Impressed by Andrej Kapathy’s current youtube video on Let’s reproduce GPT-2 (124M), I’d wish to rebuild it with many of the coaching optimizations in Jax. Jax is constructed for extremely environment friendly computation velocity, and it’s fairly fascinating to check Pytorch with its current coaching optimization, and Jax with its associated libraries like Flax (Layers API for neural community coaching for Jax)and Optax (a gradient processing and optimization library for JAX). We are going to rapidly be taught what’s Jax, and rebuild the GPT with Jax. Ultimately, we are going to examine the token/sec with multiGPU coaching between Pytorch and Jax!
What’s Jax?
Based mostly on its readthedoc, JAX is a Python library for accelerator-oriented array computation and program transformation, designed for high-performance numerical computing and large-scale machine studying. I want to introduce JAX with its identify. Whereas somebody calls it Simply One other XLA (Accelerated Linear Algibra), I favor to name it J(it) A(utograd) X(LA) to reveal its functionality of excessive effectivity.
J — Simply-in-time (JIT) Compilation. If you run your python operate, Jax converts it right into a primitive set of operation referred to as Jaxpr. Then the Jaxpr expression might be transformed into an enter for XLA, which compiles the lower-level scripts to supply an optimized exutable for goal system (CPU, GPU or TPU).
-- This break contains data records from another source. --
theorem wit_MigrationResults :
    (∃ (s : State) (sp : Nat) (f : SeamFrame) (m : MigInfo), let s1 := s.seamCredits sp f; let e := f.migid % 65536; let x := s1.migOf e; let st := f.arg0 % 256; s.run = true ∧ s.seamUp sp = true ∧ f.bad = false ∧ f.dst = s.tileNo ∧ (x.used = true ∧ x.gen = f.migid / 65536) ∧ x.orphan = false ∧ x.res = none ∧ f.arg0 / 2 ^ 32 ≤ x.staged.length ∧ (st = stDone ∨ st = stTruncated ∨ (stWindow ≤ st ∧ st ≠ stUnrecovered)) ∧ x.staged = [] ∧ (s1.q x.slot).mig = some m ∧ (s1.q x.slot).qr.kind = kRayClosest ∧ (s1.q x.slot).qr.trace = false ∧ m.closed = false ∧ f.arg0 / 2 ^ 32 = 0 ∧ st = stDone ∧ bit f.arg0 9 = false) ∧
    (∃ (s : State) (sp : Nat) (f : SeamFrame), let s1 := s.seamCredits sp f; let e := f.migid % 65536; let x := s1.migOf e; s.run = true ∧ s.seamUp sp = true ∧ f.bad = false ∧ f.dst = s.tileNo ∧ (¬(x.used = true ∧ x.gen = f.migid / 65536))) ∧
    (∃ (s : State) (sp : Nat) (f : SeamFrame), let s1 := s.seamCredits sp f; let e := f.migid % 65536; let x := s1.migOf e; s.run = true ∧ s.seamUp sp = true ∧ f.bad = false ∧ f.dst = s.tileNo ∧ (x.used = true ∧ x.gen = f.migid / 65536) ∧ x.orphan = true) ∧
    (∃ (s : State) (sp : Nat) (f : SeamFrame), let s1 := s.seamCredits sp f; let e := f.migid % 65536; let x := s1.migOf e; let st := f.arg0 % 256; s.run = true ∧ s.seamUp sp = true ∧ f.bad = false ∧ f.dst = s.tileNo ∧ (x.used = true ∧ x.gen = f.migid / 65536) ∧ x.orphan = false ∧ st = 1) ∧
    (∃ (s : State) (sp : Nat) (f : SeamFrame), let s1 := s.seamCredits sp f; let e := f.migid % 65536; let x := s1.migOf e; let st := f.arg0 % 256; s.run = true ∧ s.seamUp sp = true ∧ f.bad = false ∧ f.dst = s.tileNo ∧ (x.used = true ∧ x.gen = f.migid / 65536) ∧ x.orphan = false ∧ (st = stDone ∨ st = stTruncated ∨ stWindow ≤ st) ∧ s1.mending (s1.q x.slot).qr.ctx = false ∧ x.staged.length < f.arg0 / 2 ^ 32) ∧
    (∃ (s : State) (sp : Nat) (f : SeamFrame) (m : MigInfo), let s1 := s.seamCredits sp f; let e := f.migid % 65536; let x := s1.migOf e; let st := f.arg0 % 256; s.run = true ∧ s.seamUp sp = true ∧ f.bad = false ∧ f.dst = s.tileNo ∧ (x.used = true ∧ x.gen = f.migid / 65536) ∧ x.orphan = false ∧ x.staged = [] ∧ (s1.q x.slot).mig = some m ∧ f.arg0 / 2 ^ 32 = 0 ∧ st = stDone ∧ bit f.arg0 9 = true) ∧
    (∃ (s : State) (sp : Nat) (f : SeamFrame) (m : MigInfo), let s1 := s.seamCredits sp f; let e := f.migid % 65536; let x := s1.migOf e; let st := f.arg0 % 256; s.run = true ∧ s.seamUp sp = true ∧ f.bad = false ∧ f.dst = s.tileNo ∧ (x.used = true ∧ x.gen = f.migid / 65536) ∧ x.orphan = false ∧ x.staged = [] ∧ (s1.q x.slot).mig = some m ∧ f.arg0 / 2 ^ 32 = 0 ∧ stWindow ≤ st ∧ st ≠ stUnrecovered) :=
  ⟨⟨(wSeam.modMig 7 (fun _ => { used := true, slot := 4, gen := 3, attempts := 2, home := 1 })).modQ 4 (fun _ => { place := .remote, mig := some {}, qr := { kind := 1 } }), 2, sf 2 1 0 0 (7 + 3 * 65536) 0 0 0, {}, by dsimp only; decide +kernel⟩,
   ⟨(wSeam.modMig 7 (fun _ => { used := true, slot := 4, gen := 3, attempts := 2, home := 1 })).modQ 4 (fun _ => { place := .remote, mig := some {}, qr := { kind := 1 } }), 2, sf 2 1 0 0 (7 + 4 * 65536) 0 0 0, by dsimp only; decide +kernel⟩,
   ⟨((wSeam.modMig 7 (fun _ => { used := true, slot := 4, gen := 3, attempts := 2, home := 1 })).modQ 4 (fun _ => { place := .remote, mig := some {}, qr := { kind := 1 } })).modMig 7 (fun x => { x with orphan := true }), 2, sf 2 1 0 0 (7 + 3 * 65536) 0 0 0, by dsimp only; decide +kernel⟩,
   ⟨(wSeam.modMig 7 (fun _ => { used := true, slot := 4, gen := 3, attempts := 2, home := 1 })).modQ 4 (fun _ => { place := .remote, mig := some {}, qr := { kind := 1 } }), 2, sf 2 1 0 0 (7 + 3 * 65536) 0 1 0, by dsimp only; decide +kernel⟩,
   ⟨(wSeam.modMig 7 (fun _ => { used := true, slot := 4, gen := 3, attempts := 2, home := 1 })).modQ 4 (fun _ => { place := .remote, mig := some {}, qr := { kind := 1 } }), 2, sf 2 1 0 0 (7 + 3 * 65536) 0 (5 * 2 ^ 32) 0, by dsimp only; decide +kernel⟩,
   ⟨(wSeam.modMig 7 (fun _ => { used := true, slot := 4, gen := 3, attempts := 2, home := 1 })).modQ 4 (fun _ => { place := .remote, mig := some {}, qr := { kind := 1 } }), 2, sf 2 1 0 0 (7 + 3 * 65536) 0 0x200 9, {}, by dsimp only; decide +kernel⟩,
   ⟨(wSeam.modMig 7 (fun _ => { used := true, slot := 4, gen := 3, attempts := 2, home := 1 })).modQ 4 (fun _ => { place := .remote, mig := some {}, qr := { kind := 1 } }), 2, sf 2 1 0 0 (7 + 3 * 65536) 0 0x20 9, {}, by dsimp only; decide +kernel⟩⟩

theorem wit_MigrationsOut :
    (∃ (s : State) (k : Nat) (i : Nat) (m : MigInfo), let q := s.q k; let e := 16384 * q.hops + i; s.run = true ∧ q.place = .remote ∧ q.kill = none ∧ (s.ctxOf q.qr.ctx).aborting = false ∧ s.migEntry k = none ∧ isMetric q.qr.kind = false ∧ q.mig = some m ∧ q.qr.migRecs = false ∧ i < 16384 ∧ (s.migOf e).used = false ∧ (∀ j, j < i → (s.migOf (16384 * q.hops + j)).used = true)) ∧
    (∃ (s : State) (k : Nat) (n : Nat), let q := s.q k; let x := s.migOf n; s.run = true ∧ x.used = true ∧ x.orphan = false ∧ x.backoff = false ∧ s.mending (s.q x.slot).qr.ctx = false ∧ x.attempts ≤ s.o 0x2700 5) ∧
    (∃ (s : State) (k : Nat) (n : Nat), let q := s.q k; let x := s.migOf n; s.run = true ∧ x.used = true ∧ x.orphan = false ∧ x.backoff = false ∧ s.mending (s.q x.slot).qr.ctx = false ∧ s.o 0x2700 5 < x.attempts) ∧
    (∃ (s : State) (n : Nat), let x := s.migOf n; s.run = true ∧ x.used = true ∧ x.orphan = true) ∧
    (∃ (s : State) (n : Nat), let x := s.migOf n; s.run = true ∧ x.used = true ∧ x.orphan = false ∧ x.backoff = true) :=
  ⟨⟨wSeam.modQ 4 (fun _ => { place := .remote, mig := some { home := 9 }, qr := { kind := 1 } }), 4, 0, { home := 9 }, by dsimp only; decide +kernel⟩,
   ⟨(wSeam.modMig 7 (fun _ => { used := true, slot := 4, gen := 3, attempts := 2, home := 1 })).modQ 4 (fun _ => { place := .remote, mig := some {}, qr := { kind := 1 } }), 9, 7, by dsimp only; decide +kernel⟩,
   ⟨((wSeam.modMig 7 (fun _ => { used := true, slot := 4, gen := 3, attempts := 2, home := 1 })).modQ 4 (fun _ => { place := .remote, mig := some {}, qr := { kind := 1 } })).modMig 7 (fun x => { x with attempts := 3, gen := 65535 }), 9, 7, by dsimp only; decide +kernel⟩,
   ⟨((wSeam.modMig 7 (fun _ => { used := true, slot := 4, gen := 3, attempts := 2, home := 1 })).modQ 4 (fun _ => { place := .remote, mig := some {}, qr := { kind := 1 } })).modMig 7 (fun x => { x with orphan := true }), 7, by dsimp only; decide +kernel⟩,
   ⟨((wSeam.modMig 7 (fun _ => { used := true, slot := 4, gen := 3, attempts := 2, home := 1 })).modQ 4 (fun _ => { place := .remote, mig := some {}, qr := { kind := 1 } })).modMig 7 (fun x => { x with backoff := true, attempts := 1 }), 7, by dsimp only; decide +kernel⟩⟩

theorem wit_QueriesIn :
    (∃ (s : State) (c : Nat) (st : Nat) (g : _), let x := s.st c st; let k := c * 8 + st; s.run = true ∧ c < 64 ∧ st < 8 ∧ (∀ a, a < 64 → ∀ b, b < 8 → s.fetchable a b = false) ∧ (s.ctxOf c).aborting = false ∧ x.gen = some g ∧ g.ready = true ∧ (s.tile.rrGen + 1) % 512 = k ∧ s.admitTurn c st = true ∧ s.frontWaits c st = false ∧ g.cancelled = false ∧ (s.genNext c st g).status = none) ∧
    (∃ (s : State) (c : Nat) (st : Nat), let k := c * 8 + st; s.run = true ∧ c < 64 ∧ st < 8 ∧ (s.tile.rrFetch + 1) % 512 = k ∧ s.fetchable c st = true) ∧
    (∃ (s : State) (c : Nat) (st : Nat) (e : Fetched) (rest : List Fetched), let x := s.st c st; let r := plainRec c st e.count e.data; s.run = true ∧ c < 64 ∧ st < 8 ∧ (s.ctxOf c).aborting = false ∧ x.gen = none ∧ x.old = [] ∧ x.entries = e :: rest ∧ e.count = x.next ∧ s.admitTurn c st = true ∧ e.status = none ∧ bit e.data 15 = false ∧ x.cancels e.count = false ∧ s.ctxEn c = true ∧ s.plainCheck c st e.data = none ∧ s.mustWait r = false) ∧
    (∃ (s : State) (c : Nat) (st : Nat) (e : Fetched) (rest : List Fetched) (y : _), let x := s.st c st; s.run = true ∧ c < 64 ∧ st < 8 ∧ (s.ctxOf c).aborting = false ∧ x.gen = none ∧ x.old = [] ∧ x.entries = e :: rest ∧ e.count = x.next ∧ s.admitTurn c st = true ∧ e.status = some y ∧ x.cancels e.count = false) ∧
    (∃ (s : State) (c : Nat) (st : Nat) (e : Fetched) (rest : List Fetched), let x := s.st c st; s.run = true ∧ c < 64 ∧ st < 8 ∧ (s.ctxOf c).aborting = false ∧ x.gen = none ∧ x.old = [] ∧ x.entries = e :: rest ∧ e.count = x.next ∧ s.admitTurn c st = true ∧ e.status = none ∧ bit e.data 15 = false ∧ x.cancels e.count = true) ∧
    (∃ (s : State) (c : Nat) (st : Nat) (e : Fetched) (rest : List Fetched), let x := s.st c st; s.run = true ∧ c < 64 ∧ st < 8 ∧ (s.ctxOf c).aborting = false ∧ x.gen = none ∧ x.old = [] ∧ x.entries = e :: rest ∧ e.count = x.next ∧ s.admitTurn c st = true ∧ e.status = none ∧ bit e.data 15 = false ∧ x.cancels e.count = false ∧ s.ctxEn c = true ∧ 9 ≤ fld e.data 0 4) ∧
    (∃ (s : State) (c : Nat) (st : Nat) (e : Fetched) (rest : List Fetched), let x := s.st c st; let r := plainRec c st e.count e.data; s.run = true ∧ c < 64 ∧ st < 8 ∧ (s.ctxOf c).aborting = false ∧ x.gen = none ∧ x.old = [] ∧ x.entries = e :: rest ∧ e.count = x.next ∧ s.admitTurn c st = true ∧ e.status = none ∧ bit e.data 15 = false ∧ x.cancels e.count = false ∧ s.ctxEn c = true ∧ s.plainCheck c st e.data = none ∧ s.mustWait r = true) ∧
    (∃ (s : State) (c : Nat) (st : Nat) (e : Fetched) (rest : List Fetched) (y : _), let x := s.st c st; s.run = true ∧ c < 64 ∧ st < 8 ∧ (s.ctxOf c).aborting = false ∧ x.gen = none ∧ x.old = [] ∧ x.entries = e :: rest ∧ e.count = x.next ∧ e.status = none ∧ bit e.data 15 = true ∧ x.cancels e.count = false ∧ s.ctxEn c = true ∧ s.genClash c st e.count = false ∧ s.genCheck c st e.data = some y) ∧
    (∃ (s : State) (c : Nat) (st : Nat) (e : Fetched) (rest : List Fetched), let x := s.st c st; s.run = true ∧ c < 64 ∧ st < 8 ∧ (s.ctxOf c).aborting = false ∧ x.gen = none ∧ x.old = [] ∧ x.entries = e :: rest ∧ e.count = x.next ∧ e.status = none ∧ bit e.data 15 = true ∧ x.cancels e.count = false ∧ s.ctxEn c = true ∧ s.genClash c st e.count = false ∧ s.genCheck c st e.data = none ∧ fld e.data 0 4 = 1) ∧
    (∃ (s : State) (c : Nat) (st : Nat) (e : Fetched) (rest : List Fetched), let x := s.st c st; s.run = true ∧ c < 64 ∧ st < 8 ∧ (s.ctxOf c).aborting = false ∧ x.gen = none ∧ x.old = [] ∧ x.entries = e :: rest ∧ e.count = x.next ∧ e.status = none ∧ bit e.data 15 = true ∧ x.cancels e.count = false ∧ s.ctxEn c = true ∧ s.genClash c st e.count = false ∧ s.genCheck c st e.data = none ∧ fld e.data 0 4 = 2) ∧
    (∃ (s : State) (c : Nat) (st : Nat) (e : Fetched) (rest : List Fetched), let x := s.st c st; s.run = true ∧ c < 64 ∧ st < 8 ∧ (s.ctxOf c).aborting = false ∧ x.gen = none ∧ x.old = [] ∧ x.entries = e :: rest ∧ e.count = x.next ∧ e.status = none ∧ bit e.data 15 = true ∧ x.cancels e.count = true) ∧
    (∃ (s : State) (c : Nat) (st : Nat) (n : _), s.run = true ∧ c < 64 ∧ st < 8 ∧ (s.q n).place = .parent ∧ (s.q n).contRead = false) :=
  ⟨⟨(wS.modSt 1 2 (fun x => { x with gen := some { desc := markD + 2 ^ 15 + 2 + 6 * 2 ^ 56 + 8 * 2^64+ 2^16 * 4 * 2 ^ 224 + 0x8000 * 2 ^ 128, s := 7, ready := true, count := 1 }, next := 7, tail := 8, fetched := 8 })).modTile (fun t => { t with rrGen := 9 }) |>.modHnd 3 (fun h => { h with entry := 1 }), 1, 2, { desc := markD + 2 ^ 15 + 2 + 6 * 2 ^ 56 + 8 * 2^64+ 2^16 * 4 * 2 ^ 224 + 0x8000 * 2 ^ 128, s := 7, ready := true, count := 1 }, by dsimp only; decide +kernel⟩,
   ⟨wS.modSt 1 2 (fun x => { x with tail := 9, fetched := 2 }) |>.modTile (fun t => { t with rrFetch := 9 }), 1, 2, by dsimp only; decide +kernel⟩,
   ⟨wE (ff 7 markD), 1, 2, ff 7 markD, [], by dsimp only; decide +kernel⟩,
   ⟨wE (ff 7 markD (some 5)), 1, 2, ff 7 markD (some 5), [], 5, by dsimp only; decide +kernel⟩,
   ⟨(wE (ff 7 markD)).modSt 1 2 (fun x => { x with cancelTo := some 9 }), 1, 2, ff 7 markD, [], by dsimp only; decide +kernel⟩,
   ⟨wE (ff 7 (markD + 9)), 1, 2, ff 7 (markD + 9), [], by dsimp only; decide +kernel⟩,
   ⟨(wE (ff 7 markD)).coSet 1 1 0, 1, 2, ff 7 markD, [], by dsimp only; decide +kernel⟩,
   ⟨wE (ff 7 (markD + 2 ^ 15 + 1)), 1, 2, ff 7 (markD + 2 ^ 15 + 1), [], (wE (ff 7 (markD + 2 ^ 15 + 1))).genCheck 1 2 (markD + 2 ^ 15 + 1) |>.getD 0, by dsimp only; decide +kernel⟩,
   ⟨wE (ff 7 (markD + 2 ^ 15 + 1 + 2 ^ 56 + 4 * 2 ^ 224 + 0x8000 * 2 ^ 128)), 1, 2, ff 7 (markD + 2 ^ 15 + 1 + 2 ^ 56 + 4 * 2 ^ 224 + 0x8000 * 2 ^ 128), [], by dsimp only; decide +kernel⟩,
   ⟨(wE (ff 7 (markD + 2 ^ 15 + 2 + 6 * 2 ^ 56 + 8 * 2^64+ 2^16 * 4 * 2 ^ 224 + 0x8000 * 2 ^ 128))).modHnd 3 (fun h => { h with entry := 1 }), 1, 2, ff 7 (markD + 2 ^ 15 + 2 + 6 * 2 ^ 56 +8 * 2^64+ 2^16 * 4 * 2 ^ 224 + 0x8000 * 2 ^ 128), [], by dsimp only; decide +kernel⟩,
   ⟨(wE (ff 7 (markD + 2 ^ 15 + 2))).modSt 1 2 (fun x => { x with cancelTo := some 9 }), 1, 2, ff 7 (markD + 2 ^ 15 + 2), [], by dsimp only; decide +kernel⟩,
   ⟨wS.modQ 4 (fun _ => { place := .parent, qr := { kind := 1, ctx := 1, stream := 2 } }), 1, 2, 4, by decide +kernel⟩⟩

theorem wit_QueriesOut :
    (∃ (s : State) (i : Nat) (k : Nat) (b : Nat) (bin : Bin) (n : _), s.run = true ∧ s.ncOn = true ∧ i < 131072 ∧ (s.binOf i).entries ≠ [] ∧ s.cl0First = false ∧ s.tile.bins = [(i, bin)] ∧ (bin.cls = 1 ∨ bin.cls = 2 ∨ bin.cls = 3) ∧ bin.entries ≠ [] ∧ (∀ j, j ∈ bin.entries → s.releasable j = true ∧ s.need j = .any) ∧ bin.lastBob = some b ∧ bin.waitBob = none ∧ bin.entries.length ≤ s.o 0x2400 4 ∧ bin.entries.length ≤ s.freeEnts b ∧ b < 48 ∧ s.mayTake b = true ∧ (s.bobOf b).clock = 0 ∧ bin.entries = [k] ∧ s.releasable k = true ∧ s.need k = .any ∧ (s.q k).qr.cls = bin.cls ∧ 1 ≤ s.o 0x2400 4 ∧ 1 ≤ s.freeEnts b ∧ s.findEnt b false = some n ∧ s.occAtLeast (s.o 0x2400 0xB) = false ∧ s.tile.spilling = false ∧ s.tile.sinceInterval < 65536) ∧
    (∃ (s : State) (k : Nat) (b : Nat) (held : _) (n : _), s.run = true ∧ s.ncOn = true ∧ s.tile.bins = [] ∧ s.cl0Head = some k ∧ s.need k = .any ∧ s.cl0Target .any = some (b, held) ∧ s.findEnt b held = some n) ∧
    (∃ (s : State) (i : Nat) (k : Nat) (bin : Bin), let c := (s.q k).qr.ctx; s.run = true ∧ s.ncOn = true ∧ s.tile.bins = [(i, bin)] ∧ i < 131072 ∧ 2 ≤ bin.chunks ∧ s.occAtLeast (s.o 0x2400 0xB) = true ∧ (∀ j, j ∈ bin.entries.take (bin.chunks / 2 * 128) → (s.q j).qr.ctx = c) ∧ s.spillRoom c = true) ∧
    (∃ (s : State) (k : Nat), let c := (s.q k).qr.ctx; s.run = true ∧ s.ncOn = true ∧ c < 64 ∧ (∀ d, d < 64 → d ≠ c → (s.ctxOf d).spill = []) ∧ (s.ctxOf c).spill.head? = some k ∧ (s.ctxOf c).reloading = false ∧ s.spillUrgent c = false ∧ s.occAtLeast (s.o 0x2400 0xD) = false) ∧
    (∃ (s : State), s.run = true ∧ s.ncOn = true ∧ 65536 ≤ s.tile.sinceInterval ∧ s.o 0x2400 1 ≠ 1 ∧ s.tile.latched = none ∧ s.tile.hits0 + s.tile.misses0 < s.ncTotals.1 + s.ncTotals.2 ∧ s.tile.hits0 ≤ s.ncTotals.1 ∧ s.tile.misses0 ≤ s.ncTotals.2) ∧
    (∃ (s : State) (h : _), s.run = true ∧ s.ncOn = true ∧ s.tile.latched = some h) :=
  ⟨⟨((wB 6).modQ 4 (fun _ => rayQ 1)).modTile (fun t => { t with bins := [(160, binOne 1 [4] (some 6))] }), 160, 4, 6, binOne 1 [4] (some 6), (((wB 6).modQ 4 (fun _ => rayQ 1)).modTile (fun t => { t with bins := [(160, binOne 1 [4] (some 6))] })).findEnt 6 false |>.getD 0, by decide +kernel⟩,
   ⟨((wB 6).modQ 4 (fun _ => rayQ 0)).modTile (fun t => { t with cl0 := [4] }), 4, 6, false, ((wB 6).modQ 4 (fun _ => rayQ 0)).findEnt 6 false |>.getD 0, by decide +kernel⟩,
   ⟨((((((wB 6).modQ 4 (fun _ => rayQ 1)).modTile (fun t => { t with bins := [(160, binOne 1 (List.replicate 256 4) (some 6))] })) |>.oSet 0x2400 0xB 0)).coSet 1 0xE 64).coSet 1 0xD 0x10000, 160, 4, binOne 1 (List.replicate 256 4) (some 6), by dsimp only; decide +kernel⟩,
   ⟨(((wB 6).modQ 4 (fun q => { rayQ 1 with place := .spilled, spillAt := 0 })).modCtx 1 (fun x => { x with spill := [4], spillTail := 1 })).coSet 1 0xE 64 |>.coSet 1 0xD 0x10000, 4, by dsimp only; decide +kernel⟩,
   ⟨((wS.modTile (fun t => { t with sinceInterval := 65540 })).oSet 0x4341 1 50).oSet 0x4342 2 25, by decide +kernel⟩,
   ⟨wS.modTile (fun t => { t with latched := some 40000 }), 40000, by decide +kernel⟩⟩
A — Autograd. Computing gradients is a vital a part of fashionable machine studying strategies, and you’ll simply name jax.grad() to get gradients which allows you to optimize the fashions.
X — XLA. This can be a open-source machine studying compiler for CPU, GPU and ML accelerators. Usually, XLA performs a number of built-in optimization and evaluation passes on the StableHLO graph, then sends the HLO computation to a backend for additional HLO-level optimizations. The backend then performs target-specific code technology.
These are just a few key options of JAX, nevertheless it additionally has many consumer pleasant numpy-like APIs in jax.numpy , and automated vectorization with jax.vmap , and parallize your codes into a number of gadgets through jax.pmap . We are going to cowl extra Jax ideas nd purposes within the futher blogs, however now let’s reproduct the NanoGPT with Jax!
From Consideration to Transformer
GPT is a decoder-only transformer mannequin, and the important thing constructing block is Consideration module. We are able to first outline a mannequin config dataclass to save lots of the mannequin hyperparameters of the mannequin, in order that the mannequin module can eat it effectively to initialize the mannequin structure. Much like the 124M GPT mannequin, right here we initialize a 12-layer transformer decoder with 12 heads and vocab dimension as 50257 tokens, every of which has 768 embedding dimension. The block dimension for the eye calculation is 1024.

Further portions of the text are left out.